He and Ike Nassi developed a goto-less visual programming technique called the
Nassi-Shneiderman diagram [2]. He not only studied and summarized the status
quo of flowcharting, but also conducted experiments that suggested flowcharts
were not helpful for writing, understanding, or modifying computer programs.

He's also done a lot of work with information visualization [3], including
tree maps and dynamic query sliders, and developed systems and published
papers that have inspired many other people.

He and Christopher Williamson developed and empirically evaluated dynamic
query sliders in the ingenious Dynamic Home Finder [4], which applies direct
manipulation and infovis techniques to dynamic real time visual real-estate
database queries. That inspired me to implement a similar real time
information visualization technique in SimCity [5].

By studying, measuring, comparing, and generalizing on what was really going
on, he came up with these eight golden rules for interface design:

1) Strive for consistency. Consistent sequences of actions should be required
in similar situations...

2) Enable frequent users to use shortcuts. As the frequency of use increases,
so do the user's desires to reduce the number of interactions...

3) Offer informative feedback. For every operator action, there should be some
system feedback...

4) Design dialog to yield closure. Sequences of actions should be organized
into groups with a beginning, middle, and end...

5) Offer simple error handling. As much as possible, design the system so the
user cannot make a serious error...

6) Permit easy reversal of actions.

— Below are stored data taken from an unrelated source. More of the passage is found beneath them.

-- ==== Sys2Proof/Laws/PerInstr.lean ====
section
/-! SUPPORT. A statement about every command as syntax, one lemma per constructor. -/

namespace Sys2Proof.Laws.WellFormed

/-- A well-formed command that is a master's access comes from a master identity of R7. -/
def Statement (i : Instr) : Prop := i.wf = true → ∀ m, i.sender = some m → listedMaster m = true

This feature relieves anxiety, since the
user knows that errors can be undone...

7) Support internal locus of control. Experienced operators strongly desire
the sense that they are in charge of the system and that the system responds
to their actions. Design the system to make users the initiators of actions
rather than the responders.

8) Reduce short-term memory load. The limitation of human information
processing in short-term memory requires that displays be kept simple,
multiple page displays be consolidated, window-motion frequency be reduced,
and sufficient training time be allotted for codes, mnemonics, and sequences
of actions.

\----

[1] An Empirical Comparison of Pie vs. Linear Menus:
[http://www.donhopkins.com/drupal/node/100](http://www.donhopkins.com/drupal/node/100)

[2] Nassi-Shneiderman diagram:
[https://en.wikipedia.org/wiki/Nassi%E2%80%93Shneiderman_diag...](https://en.wikipedia.org/wiki/Nassi%E2%80%93Shneiderman_diagram)

[3] InfoVis:
[https://en.wikipedia.org/wiki/Information_visualization](https://en.wikipedia.org/wiki/Information_visualization)

[4] Dynamic Home Finder:
[http://hcil2.cs.umd.edu/trs/92-01/92-01.html](http://hcil2.cs.umd.edu/trs/92-01/92-01.html)

[5] SimCity Frob-O-Matic Dynamic Zone Filter:
[https://youtu.be/_fVl4dGwUrA?t=3m35s](https://youtu.be/_fVl4dGwUrA?t=3m35s)